In all honesty, it’s one of the only occasions I can honestly say it felt like a song wrote itself. It happened very quickly and very early on. If I could establish some kind of payment scheme to ensure that that could happen at least once a month, I’d be absolutely fucking delighted. Ninety-nine percent of the time, for me, composing is like solving a puzzle. I read this interview with, i think, Larry David’s wife. She was saying that Larry’s just a fucking nightmare when he’s writing because he has loads of ideas and gets really depressed until the moment he finally works out how to tie up the end of each episode, and then he’s absolutely ecstatic. Bouncing off the walls.

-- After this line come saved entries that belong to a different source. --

-- ==== Sys2Proof/Machine/Dispatch.lean ====
section
/-! DEFINITION. The dispatch: one arm per row of spec/opcode_table.json. -/

namespace Sys2Proof.Machine

def exec (i : Instr) (s : State) : Host.Outcome State Fault Refusal :=
  match i with
  | .powerOn straps tripIn store retainedPasses => Sys2Proof.Machine.execPowerOn straps tripIn store retainedPasses s
  | .ident => Sys2Proof.Machine.execIdent s
  | .setTime t => Sys2Proof.Machine.execSetTime t s
  | .select object arg => Sys2Proof.Machine.execSelect object arg s
  | .operateWellTrip c => Sys2Proof.Machine.execOperateWellTrip c s
  | .operateWellUnlock c => Sys2Proof.Machine.execOperateWellUnlock c s
  | .operateTurbineTrip arg => Sys2Proof.Machine.execOperateTurbineTrip arg s
  | .operateTurbineReset arg => Sys2Proof.Machine.execOperateTurbineReset arg s
  | .operateSetBoundary p => Sys2Proof.Machine.execOperateSetBoundary p s
  | .operateCommissionLock arg => Sys2Proof.Machine.execOperateCommissionLock arg s
  | .operateRestart arg => Sys2Proof.Machine.execOperateRestart arg s
  | .restart => Sys2Proof.Machine.execRestart s
  | .selectWindowExpiry => Sys2Proof.Machine.execSelectWindowExpiry s
  | .plantTimeTick => Sys2Proof.Machine.execPlantTimeTick s
  | .readQty first count => Sys2Proof.Machine.execReadQty first count s
  | .loadTable name entries => Sys2Proof.Machine.execLoadTable name entries s
  | .readTable name => Sys2Proof.Machine.execReadTable name s
  | .evalTableForward name u => Sys2Proof.Machine.execEvalTableForward name u s
  | .evalTableInverse name c m => Sys2Proof.Machine.execEvalTableInverse name c m s
  | .readScaling sec => Sys2Proof.Machine.execReadScaling sec s
  | .readTrend first count => Sys2Proof.Machine.execReadTrend first count s
  | .captureBaseline t => Sys2Proof.Machine.execCaptureBaseline t s
  | .hxCmdOn => Sys2Proof.Machine.execHxCmdOn s
  | .hxCmdOff => Sys2Proof.Machine.execHxCmdOff s
  | .hxCmdIsolate => Sys2Proof.Machine.execHxCmdIsolate s
  | .hxCmdResume => Sys2Proof.Machine.execHxCmdResume s
  | .hxCmdOffset v => Sys2Proof.Machine.execHxCmdOffset v s
  | .readExchanger => Sys2Proof.Machine.execReadExchanger s
  | .wellCmdStart c => Sys2Proof.Machine.execWellCmdStart c s
  | .wellCmdStop c => Sys2Proof.Machine.execWellCmdStop c s
  | .wellCmdResetTrip c => Sys2Proof.Machine.execWellCmdResetTrip c s
  | .wellCmdWeight c w => Sys2Proof.Machine.execWellCmdWeight c w s
  | .readWell c => Sys2Proof.Machine.execReadWell c s
  | .turbCmdStart => Sys2Proof.Machine.execTurbCmdStart s
  | .turbCmdStop => Sys2Proof.Machine.execTurbCmdStop s
  | .turbCmdLoad v => Sys2Proof.Machine.execTurbCmdLoad v s
  | .readTurbine => Sys2Proof.Machine.execReadTurbine s
  | .balCmdMode m => Sys2Proof.Machine.execBalCmdMode m s
  | .balCmdFixedTarget v => Sys2Proof.Machine.execBalCmdFixedTarget v s
  | .readBalance => Sys2Proof.Machine.execReadBalance s
  | .readField a => Sys2Proof.Machine.execReadField a s
  | .seqLoad k steps => Sys2Proof.Machine.execSeqLoad k steps s
  | .seqRun k => Sys2Proof.Machine.execSeqRun k s
  | .seqSuspend k => Sys2Proof.Machine.execSeqSuspend k s
  | .seqResume k => Sys2Proof.Machine.execSeqResume k s
  | .seqAbort k => Sys2Proof.Machine.execSeqAbort k s
  | .readSeq k => Sys2Proof.Machine.execReadSeq k s
  | .ack code source => Sys2Proof.Machine.execAck code source s
  | .ackAll => Sys2Proof.Machine.execAckAll s
  | .readAlarms first count => Sys2Proof.Machine.execReadAlarms first count s
  | .readCounters o => Sys2Proof.Machine.execReadCounters o s
  | .readAndClear o => Sys2Proof.Machine.execReadAndClear o s
  | .setParam g j v => Sys2Proof.Machine.execSetParam g j v s
  | .getParam g j => Sys2Proof.Machine.execGetParam g j s
  | .lockGroup g => Sys2Proof.Machine.execLockGroup g s
  | .unlockGroup g => Sys2Proof.Machine.execUnlockGroup g s
  | .setLimit l v => Sys2Proof.Machine.execSetLimit l v s
  | .readLimits => Sys2Proof.Machine.execReadLimits s
  | .store => Sys2Proof.Machine.execStore s
  | .storeComplete checkPasses => Sys2Proof.Machine.execStoreComplete checkPasses s
  | .badKind kind => Sys2Proof.Machine.execBadKind kind s
  | .frameDiscarded bytes => Sys2Proof.Machine.execFrameDiscarded bytes s
  | .linkOverrun => Sys2Proof.Machine.execLinkOverrun s
  | .replyComplete => Sys2Proof.Machine.execReplyComplete s
  | .portResync => Sys2Proof.Machine.execPortResync s
  | .noticeStart => Sys2Proof.Machine.execNoticeStart s
  | .noticeComplete => Sys2Proof.Machine.execNoticeComplete s
  | .tripInAsserted => Sys2Proof.Machine.execTripInAsserted s
  | .tripInCleared => Sys2Proof.Machine.execTripInCleared s
  | .slotExpiry => Sys2Proof.Machine.execSlotExpiry s
  | .fieldReplyReceived bytes => Sys2Proof.Machine.execFieldReplyReceived bytes s
  | .replyTimeout => Sys2Proof.Machine.execReplyTimeout s
  | .setPlaced o => Sys2Proof.Machine.execSetPlaced o s
  | .tripPlaced st => Sys2Proof.Machine.execTripPlaced st s
  | .stationRetire e old => Sys2Proof.Machine.execStationRetire e old s
  | .qtbDelivery d => Sys2Proof.Machine.execQtbDelivery d s
  | .qtbStationLost kind channel => Sys2Proof.Machine.execQtbStationLost kind channel s
  | .settingChangeTaken what old => Sys2Proof.Machine.execSettingChangeTaken what old s
  | .scmUpdate u => Sys2Proof.Machine.execScmUpdate u s
  | .scmWellState c move cause => Sys2Proof.Machine.execScmWellState c move cause s
  | .scmRoleChange c role => Sys2Proof.Machine.execScmRoleChange c role s
  | .staleClockExpiry => Sys2Proof.Machine.execStaleClockExpiry s
  | .trendIntervalExpiry => Sys2Proof.Machine.execTrendIntervalExpiry s
  | .hxcUpdate u => Sys2Proof.Machine.execHxcUpdate u s
  | .hxcSp0Change old new => Sys2Proof.Machine.execHxcSp0Change old new s
  | .hxcSilicaStale raised => Sys2Proof.Machine.execHxcSilicaStale raised s
  | .hxcLinkLost => Sys2Proof.Machine.execHxcLinkLost s
  | .hxcSecondTimer => Sys2Proof.Machine.execHxcSecondTimer s
  | .heatLimitedMin => Sys2Proof.Machine.execHeatLimitedMin s
  | .wccStatusEvent e => Sys2Proof.Machine.execWccStatusEvent e s
  | .wccUpdate u => Sys2Proof.Machine.execWccUpdate u s
  | .wccFlashMargin c m => Sys2Proof.Machine.execWccFlashMargin c m s
  | .wccFlashHold c held => Sys2Proof.Machine.execWccFlashHold c held s
  | .wccLinkLost c => Sys2Proof.Machine.execWccLinkLost c s
  | .wccTarget c t => Sys2Proof.Machine.execWccTarget c t s
  | .rampTimerExpiry c => Sys2Proof.Machine.execRampTimerExpiry c s
  | .startTimerExpiry c => Sys2Proof.Machine.execStartTimerExpiry c s
  | .wccSecondTimer => Sys2Proof.Machine.execWccSecondTimer s
  | .tbcStatusEvent e => Sys2Proof.Machine.execTbcStatusEvent e s
  | .tbcUpdate u => Sys2Proof.Machine.execTbcUpdate u s
  | .tbcLinkLost => Sys2Proof.Machine.execTbcLinkLost s
  | .tbcWellDemand c => Sys2Proof.Machine.execTbcWellDemand c s
  | .tbcWellState c move cause => Sys2Proof.Machine.execTbcWellState c move cause s
  | .stageTimerExpiry => Sys2Proof.Machine.execStageTimerExpiry s
  | .tbcSecondTimer => Sys2Proof.Machine.execTbcSecondTimer s
  | .settleComplete => Sys2Proof.Machine.execSettleComplete s
  | .runupTimeout => Sys2Proof.Machine.execRunupTimeout s
  | .syncTimeout => Sys2Proof.Machine.execSyncTimeout s
  | .valveMismatch => Sys2Proof.Machine.execValveMismatch s
  | .adoptHoldEnd => Sys2Proof.Machine.execAdoptHoldEnd s
  | .bbuSteamDemand d => Sys2Proof.Machine.execBbuSteamDemand d s
  | .bbuTurbineState move cause => Sys2Proof.Machine.execBbuTurbineState move cause s
  | .bbuWellState c move cause => Sys2Proof.Machine.execBbuWellState c move cause s
  | .bbuWellDemand c => Sys2Proof.Machine.execBbuWellDemand c s
  | .bbuWellWeight c => Sys2Proof.Machine.execBbuWellWeight c s
  | .bbuFlashHold c held => Sys2Proof.Machine.execBbuFlashHold c held s
  | .bbuTankUpdate u => Sys2Proof.Machine.execBbuTankUpdate u s
  | .holdTimerExpiry => Sys2Proof.Machine.execHoldTimerExpiry s
  | .seqCommandStep k => Sys2Proof.Machine.execSeqCommandStep k s
  | .seqWaitStep k => Sys2Proof.Machine.execSeqWaitStep k s
  | .seqPauseStep k => Sys2Proof.Machine.execSeqPauseStep k s
  | .seqEndStep k => Sys2Proof.Machine.execSeqEndStep k s
  | .sqrQtyUpdate u => Sys2Proof.Machine.execSqrQtyUpdate u s
  | .sqrStateChange t move cause => Sys2Proof.Machine.execSqrStateChange t move cause s
  | .sqrTargetTripStop t what origin => Sys2Proof.Machine.execSqrTargetTripStop t what origin s
  | .sqrSecondTimer => Sys2Proof.Machine.execSqrSecondTimer s
  | .waitTimeout k => Sys2Proof.Machine.execWaitTimeout k s
  | .delayExpiry k => Sys2Proof.Machine.execDelayExpiry k s
  | .alarmChange code source ch => Sys2Proof.Machine.execAlarmChange code source ch s
  | .alarmClear code source => Sys2Proof.Machine.execAlarmClear code source s
  | .counterIncrement cs => Sys2Proof.Machine.execCounterIncrement cs s
  | .staleClockSecond => Sys2Proof.Machine.execStaleClockSecond s

end Sys2Proof.Machine
end

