/-- The parts a command can change (chapters 1 to 12: each event is taken at the block that owns the state
concerned). A request changes the port, which forms its reply, and what its owner keeps; an owner that has
alarm changes, counters or other blocks' events to hand changes `handed`. -/
def touches : Instr → List Part
  | .powerOn _ _ _ _ =>
    [.handed, .svp, .flc, .qtb, .tip, .scm, .hxc, .wcc, .tbc, .bbu, .sqr, .alt, .ssl]
  | .restart => [.handed, .svp, .flc, .qtb, .scm, .hxc, .tbc, .bbu, .sqr]
  | .ident => [.svp] | .setTime _ => [.svp] | .select _ _ => [.svp]
  | .operateWellTrip _ => [.svp, .wcc, .handed] | .operateWellUnlock _ => [.svp, .wcc, .handed]
  | .operateTurbineTrip _ => [.svp, .tbc, .handed] | .operateTurbineReset _ => [.svp, .tbc, .handed]
  | .operateSetBoundary _ => [.svp, .ssl] | .operateCommissionLock _ => [.svp, .ssl]
  | .operateRestart _ => [.svp] | .selectWindowExpiry => [.svp] | .plantTimeTick => [.svp, .scm]
  | .readQty _ _ => [.svp] | .loadTable _ _ => [.svp, .tip] | .readTable _ => [.svp]
  | .evalTableForward _ _ => [.svp] | .evalTableInverse _ _ _ => [.svp] | .readScaling _ => [.svp]
  | .readTrend _ _ => [.svp, .free] | .captureBaseline _ => [.svp, .scm, .handed]
  | .hxCmdOn => [.svp, .hxc, .handed] | .hxCmdOff => [.svp, .hxc, .handed]
  | .hxCmdIsolate => [.svp, .hxc, .handed] | .hxCmdResume => [.svp, .hxc, .handed]
  | .hxCmdOffset _ => [.svp, .hxc] | .readExchanger => [.svp]
  | .wellCmdStart _ => [.svp, .wcc, .handed] | .wellCmdStop _ => [.svp, .wcc, .handed]
  | .wellCmdResetTrip _ => [.svp, .wcc, .handed] | .wellCmdWeight _ _ => [.svp, .wcc, .handed]
  | .readWell _ => [.svp] | .turbCmdStart => [.svp, .tbc, .handed]
  | .turbCmdStop => [.svp, .tbc, .handed] | .turbCmdLoad _ => [.svp, .tbc, .handed]
  | .readTurbine => [.svp] | .balCmdMode _ => [.svp, .bbu, .handed]
  | .balCmdFixedTarget _ => [.svp, .bbu, .handed] | .readBalance => [.svp] | .readField _ => [.svp]
  | .seqLoad _ _ => [.svp, .sqr] | .seqRun _ => [.svp, .sqr, .handed] | .seqSuspend _ => [.svp, .sqr]
  | .seqResume _ => [.svp, .sqr, .handed] | .seqAbort _ => [.svp, .sqr] | .readSeq _ => [.svp]
  | .ack _ _ => [.svp, .alt] | .ackAll => [.svp, .alt] | .readAlarms _ _ => [.svp]
  | .readCounters _ => [.svp] | .readAndClear _ => [.svp, .alt]
  | .setParam _ i _ => [.svp, .ssl, .handed] ++ touchesWritten i | .getParam _ _ => [.svp]
  | .lockGroup _ => [.svp, .ssl] | .unlockGroup _ => [.svp, .ssl]
  | .setLimit _ _ => [.svp, .ssl, .scm, .handed] | .readLimits => [.svp]
  | .store => [.svp, .ssl] | .storeComplete _ => [.svp, .ssl, .tip, .handed]
  | .badKind _ => [.svp] | .frameDiscarded _ => [.svp] | .linkOverrun => [.svp]
  | .replyComplete => [.svp, .handed] | .portResync => [.svp] | .noticeStart => [.svp]
  | .noticeComplete => [.svp] | .tripInAsserted => [.tbc, .svp, .handed] | .tripInCleared => [.tbc]
  | .slotExpiry => [.flc, .handed] | .fieldReplyReceived _ => [.flc, .handed]
  | .replyTimeout => [.flc, .handed] | .setPlaced _ => [.flc, .handed] | .tripPlaced _ => [.flc, .handed]
  | .stationRetire _ _ => [.flc, .handed] | .qtbDelivery _ => [.qtb, .handed]
  | .qtbStationLost _ _ => [.qtb, .handed]
  | .settingChangeTaken what _ => touchesTaken what
  | .scmUpdate _ => [.scm, .handed, .free] | .scmWellState _ _ _ => [.scm, .handed]
  | .scmRoleChange _ _ => [.scm, .handed] | .staleClockExpiry => [.scm, .handed]
  | .staleClockSecond => [.scm, .handed] | .trendIntervalExpiry => [.scm]
  | .hxcUpdate _ => [.hxc, .svp, .handed] | .hxcSp0Change _ _ => [.hxc, .svp, .handed]
  | .hxcSilicaStale _ => [.hxc, .svp, .handed] | .hxcLinkLost => [.handed]
  | .hxcSecondTimer => [.hxc, .handed] | .heatLimitedMin => [.hxc, .handed]
  | .wccStatusEvent _ => [.wcc, .svp, .handed] | .wccUpdate _ => [.wcc, .svp, .handed]
  | .wccFlashMargin _ _ => [.wcc, .handed] | .wccFlashHold _ _ => [.wcc, .handed]
  | .wccLinkLost _ => [.wcc, .svp, .handed] | .wccTarget _ _ => [.wcc, .handed]
  | .rampTimerExpiry _ => [.wcc, .svp, .handed] | .startTimerExpiry _ => [.wcc, .svp, .handed]
  | .wccSecondTimer => [.wcc] | .tbcStatusEvent _ => [.tbc, .svp, .handed]
  | .tbcUpdate _ => [.tbc, .svp, .handed] | .tbcLinkLost => [.tbc, .svp, .handed]
  | .tbcWellDemand _ => [.tbc, .svp, .handed] | .tbcWellState _ _ _ => [.tbc, .svp, .handed]
  | .stageTimerExpiry => [.tbc, .svp, .handed] | .tbcSecondTimer => [.tbc, .svp, .handed]
  | .settleComplete => [.tbc, .svp, .handed] | .runupTimeout => [.tbc, .svp, .handed]
  | .syncTimeout => [.tbc, .svp, .handed] | .valveMismatch => [.tbc, .svp, .handed]
  | .adoptHoldEnd => [.tbc, .svp, .handed] | .bbuSteamDemand _ => [.bbu, .handed]
  | .bbuTurbineState _ _ => [.bbu, .handed] | .bbuWellState _ _ _ => [.bbu, .handed]
  | .bbuWellDemand _ => [.bbu, .handed] | .bbuWellWeight _ => [.bbu, .handed]
  | .bbuFlashHold _ _ => [.bbu, .handed] | .bbuTankUpdate _ => [.bbu, .svp, .handed]
  | .holdTimerExpiry => [.bbu, .handed]
  | .seqCommandStep _ => [.sqr, .svp, .handed, .hxc, .wcc, .tbc, .bbu]
  | .seqWaitStep _ => [.sqr, .svp, .handed] | .seqPauseStep _ => [.sqr, .svp, .handed]
  | .seqEndStep _ => [.sqr, .svp, .handed] | .sqrQtyUpdate _ => [.sqr, .svp, .handed]
  | .sqrStateChange _ _ _ => [.sqr, .svp, .handed]
  | .sqrTargetTripStop _ _ _ => [.sqr, .svp, .handed] | .sqrSecondTimer => [.sqr, .svp, .handed]
  | .waitTimeout _ => [.sqr, .svp, .handed] | .delayExpiry _ => [.sqr, .svp, .handed]
  | .alarmChange _ _ _ => [.alt, .svp, .handed] | .alarmClear _ _ => [.alt, .svp, .handed]
  | .counterIncrement _ => [.alt, .handed]

/-- The kind byte of a request row, none for an event (R186). -/
def requestKind : Instr → Option Byte
  | .ident => some 0x01 | .setTime _ => some 0x02 | .select _ _ => some 0x03
  | .operateWellTrip _ => some 0x04 | .operateWellUnlock _ => some 0x04
  | .operateTurbineTrip _ => some 0x04 | .operateTurbineReset _ => some 0x04
  | .operateSetBoundary _ => some 0x04 | .operateCommissionLock _ => some 0x04
  | .operateRestart _ => some 0x04 | .readQty _ _ => some 0x10 | .loadTable _ _ => some 0x18
  | .readTable _ => some 0x19 | .evalTableForward _ _ => some 0x1A
  | .evalTableInverse _ _ _ => some 0x1A | .readScaling _ => some 0x20 | .readTrend _ _ => some 0x21
  | .captureBaseline _ => some 0x22 | .hxCmdOn => some 0x28 | .hxCmdOff => some 0x28
  | .hxCmdIsolate => some 0x28 | .hxCmdResume => some 0x28 | .hxCmdOffset _ => some 0x28
  | .readExchanger => some 0x29 | .wellCmdStart _ => some 0x30 | .wellCmdStop _ => some 0x30
  | .wellCmdResetTrip _ => some 0x30 | .wellCmdWeight _ _ => some 0x30 | .readWell _ => some 0x31
  | .turbCmdStart => some 0x38 | .turbCmdStop => some 0x38 | .turbCmdLoad _ => some 0x38
  | .readTurbine => some 0x39 | .balCmdMode _ => some 0x40 | .balCmdFixedTarget _ => some 0x40
  | .readBalance => some 0x41 | .readField _ => some 0x48 | .seqLoad _ _ => some 0x50
  | .seqRun _ => some 0x51 | .seqSuspend _ => some 0x52 | .seqResume _ => some 0x53
  | .seqAbort _ => some 0x54 | .readSeq _ => some 0x55 | .ack _ _ => some 0x60 | .ackAll => some 0x61
  | .readAlarms _ _ => some 0x62 | .readCounters _ => some 0x63 | .readAndClear _ => some 0x64
  | .setParam _ _ _ => some 0x70 | .getParam _ _ => some 0x71 | .lockGroup _ => some 0x72
  | .unlockGroup _ => some 0x73 | .setLimit _ _ => some 0x74 | .readLimits => some 0x75
  | .store => some 0x76 | .badKind k => some k
  | .powerOn _ _ _ _ => none | .restart => none | .selectWindowExpiry => none
  | .plantTimeTick => none | .storeComplete _ => none | .frameDiscarded _ => none
  | .linkOverrun => none | .replyComplete => none | .portResync => none | .noticeStart => none
  | .noticeComplete => none | .tripInAsserted => none | .tripInCleared => none | .slotExpiry => none
  | .fieldReplyReceived _ => none | .replyTimeout => none | .setPlaced _ => none
  | .tripPlaced _ => none | .stationRetire _ _ => none | .qtbDelivery _ => none
  | .qtbStationLost _ _ => none | .settingChangeTaken _ _ => none | .scmUpdate _ => none
  | .scmWellState _ _ _ => none | .scmRoleChange _ _ => none | .staleClockExpiry => none
  | .trendIntervalExpiry => none | .hxcUpdate _ => none | .hxcSp0Change _ _ => none
  | .hxcSilicaStale _ => none | .hxcLinkLost => none | .hxcSecondTimer => none
  | .heatLimitedMin => none | .wccStatusEvent _ => none | .wccUpdate _ => none
  | .wccFlashMargin _ _ => none | .wccFlashHold _ _ => none | .wccLinkLost _ => none
  | .wccTarget _ _ => none | .rampTimerExpiry _ => none | .startTimerExpiry _ => none
  | .wccSecondTimer => none | .tbcStatusEvent _ => none | .tbcUpdate _ => none
  | .tbcLinkLost => none | .tbcWellDemand _ => none | .tbcWellState _ _ _ => none
  | .stageTimerExpiry => none | .tbcSecondTimer => none | .settleComplete => none
  | .runupTimeout => none | .syncTimeout => none | .valveMismatch => none | .adoptHoldEnd => none
  | .bbuSteamDemand _ => none | .bbuTurbineState _ _ => none | .bbuWellState _ _ _ => none
  | .bbuWellDemand _ => none | .bbuWellWeight _ => none | .bbuFlashHold _ _ => none
  | .bbuTankUpdate _ => none | .holdTimerExpiry => none | .seqCommandStep _ => none
  | .seqWaitStep _ => none | .seqPauseStep _ => none | .seqEndStep _ => none
  | .sqrQtyUpdate _ => none | .sqrStateChange _ _ _ => none | .sqrTargetTripStop _ _ _ => none
  | .sqrSecondTimer => none | .waitTimeout _ => none | .delayExpiry _ => none
  | .alarmChange _ _ _ => none | .alarmClear _ _ => none | .counterIncrement _ => none
  | .staleClockSecond => none

/-- The OPERATE of an object with an argument (R188). -/
def operateOf : SelObject → Nat → Instr
  | .wellTrip, a => .operateWellTrip a | .wellUnlock, a => .operateWellUnlock a
  | .turbineTrip, a => .operateTurbineTrip a | .turbineReset, a => .operateTurbineReset a
  | .setBoundary, a => .operateSetBoundary a | .commissionLock, a => .operateCommissionLock a
  | .restart, a => .operateRestart a

/-- The largest argument of an object (R188). -/
def lastArg : SelObject → Nat
  | .wellTrip => 15 | .wellUnlock => 15 | .turbineTrip => 0 | .turbineReset => 0 | .setBoundary => 55
  | .commissionLock => 0 | .restart => 0

/-- No request is in progress (R184). -/
def State.portIdle (s : State) : Prop := s.svp.reply = none

/-- A request is answered with a status and content, and the part is left as it was but for the port. -/
def State.onlyAnswers (s : State) (i : Instr) (kind : Byte) (st : Status) (c : Content := .none) : Prop :=
  exec i s = .next (s.deselect.answer kind st c)

/-! ## The bytes of replies and notices -/

/-- A number in `n` bytes, most significant first and two's complement (R193). -/
def bytesOf (n : Nat) (v : Int) : List Byte :=
  (List.range n).map fun j => BitVec.ofInt 8 (v / 256 ^ (n - 1 - j))

/-- The fields of a layout one after another: each its size and its value. -/
def laidOut (l : List (Nat × Int)) : List Byte := l.flatMap fun x => bytesOf x.1 x.2

/-- The two bytes that open a reply body (R193). -/
def headerOf (st : Status) (f : Flags) : List Byte :=
  laidOut [(1, ([.ok, .clamped, .busy, .badKind, .badValue, .badTable, .refusedState, .refusedLocked,
      .refusedClaimed, .refusedProtected, .refusedStore, .notSelected, .notFound].idxOf st : Nat)),
    (1, (if f.noticesLost then 1 else 0) + (if f.storeBusy then 2 else 0) + (if f.storeFault then 4 else 0)
      + (if f.linkOverrun then 8 else 0) + if f.alarmUnacked then 16 else 0)]

/-- The byte of an alarm source (R193). -/
def sourceByte (x : Source) : Int :=
  match x with
  | .point p => p.val | .floor => 4 | .well c => 16 + c.val | .exchanger => 32 | .turbine => 33
  | .balance => 34 | .store => 35 | .station a => 64 + a

/-- The 18 bytes of an alarm entry, with the byte at offset 3 (R163, R193). -/
def entryLaidOut (e : AlarmEntry) (third : Nat) : List Byte :=
  laidOut [(1, ([.silicaSi, .silicaFloorUnreachable, .silicaStale, .flashWatch, .calciteRisk, .pumpFouling,
      .hxFouling, .hxIsolated, .floorBreach, .wellTrip, .wellLockout, .turbTrip, .steamShortfall, .tankHigh,
      .brineOver, .stationLost, .storeFault].idxOf e.code + 1 : Nat)),
    (1, sourceByte e.source), (1, ([.watch, .alarm, .trip].idxOf e.severity : Nat)), (1, third),
    (4, e.firstRaise.toNat), (4, e.lastChange.toNat), (2, e.occurrences), (4, e.value)]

I really relate to that. I guess it’s a different kind of pressure now, not being part of an ensemble and having to conjure things more laboriously. I do miss the process of being part of a composing ensemble. Me and Gamb do ‘jam’ a fair bit though. It’s still great fun.
How much do you have written? Are there plans for a full-length?
There’s about 20 songs floating about in differing levels of completion. We’ll hopefully do another EP before the album.
How have you adjusted to the realities of no longer being in your own band as a ‘day job’? Do you intend for British Theatre to become a full-time concern?
British Theatre is very much full time. All day every day is spent writing for it. I’m writing with Steve Durose too, that’ll be much more guitar based thing. But yeah, British Theatre is a different kind of ‘job’. I mean I’m no longer venturing across town every day to rehearse/argue in a freezing shit hole of a practice space. I’m sitting in my studio with my mate drinking loads of tea and stroking a cat. In terms of day jobs, I’m lucky enough to be Biffy’s live guitarist but that doesn’t require a whole lot of homework. I feel kinda like a cheerleader, or like Bez, or like I’m at a rock disco and it’s Biffy night every night. It’s ace. I’m totally cool with being the hired gun – they’re fucking telepathic, god love ‘em.
This is slightly tangential, but I understand you’ve been involved in the Tim Smith benefit albums. Do you have any news on his condition?
In all honesty I haven’t seen him yet. I’m angry with myself about that and I’ll be rectifying it in the coming months. I send him music and messages from time to time. He’s in my thoughts several times a day because, well, anyone who knows him will tell you what a wonderful man he is. I can only go on what my friends who have seen him tell me – “He is still so beautiful”. An amazing man. I’m so lucky to know him and to have even HEARD his music. Not even nearly enough people have.
Finally, can you recommend something we might not have heard before?
I heard this record in a pub in Didsbury and really liked it – Mare by Julian Lynch. Not heard that before. My friend Ben pointed me towards this lovely record by Happy Particles called Under Sleeping Waves that’s quite twee and tinkly but I love it, especially after a heavy day. The new O’Brother record is good if you like the heavier stuff. Oh and i saw a.P.A.t.T supporting Secret Chiefs 3 and they absolutely bent me. I love it when sometimes you go see a band and walk out going, ‘What kind of band WAS that?!’.